# [Work to be completed]
Exactly reproduce each of the entries shown below.

# [Material for this exercise]
-- ==== Sys2Proof/Laws/State.lean ====
section
/-!
SUPPORT. Laws/State.lean: what each change of a state leaves, one lemma per change and field, true by unfolding.
-/

namespace Sys2Proof.Machine
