-- ==== Sys2Proof/Laws/Read.lean ====
section
/-!
SUPPORT. Laws/Read.lean: what registers, fields and units read as after each change of a state.
-/

namespace Sys2Proof.Machine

# [Your response]
-- ==== Sys2Proof/Laws/State.lean ====
section
/-!
SUPPORT. Laws/State.lean: what each change of a state leaves, one lemma per change and field, true by unfolding.
-/

namespace Sys2Proof.Machine
-- ==== Sys2Proof/Laws/Read.lean ====
section
/-!
SUPPORT. Laws/Read.lean: what registers, fields and units read as after each change of a state.
-/

namespace Sys2Proof.Machine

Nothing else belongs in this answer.